> _Activity_: Copy each line of the data below with the word "Machine".

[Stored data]

☆ ☆ ☆ ☆ ☆

-- ==== Sys2Proof/Machine/Domains.lean ====
section
/-! DEFINITION. The bit layouts of the spec (Bits | Field | Access | Default | Meaning) as fields, and the catalogue of
DOMAIN objects (R379, R380): entry counts, widths, writable and reserved bits, defaults. -/

namespace Sys2Proof.Machine

namespace Fld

☆ ☆ ☆ ☆ ☆

> _Your response_:
-- ==== Sys2Proof/Machine/Domains.lean ====
namespace Sys2Proof.Machine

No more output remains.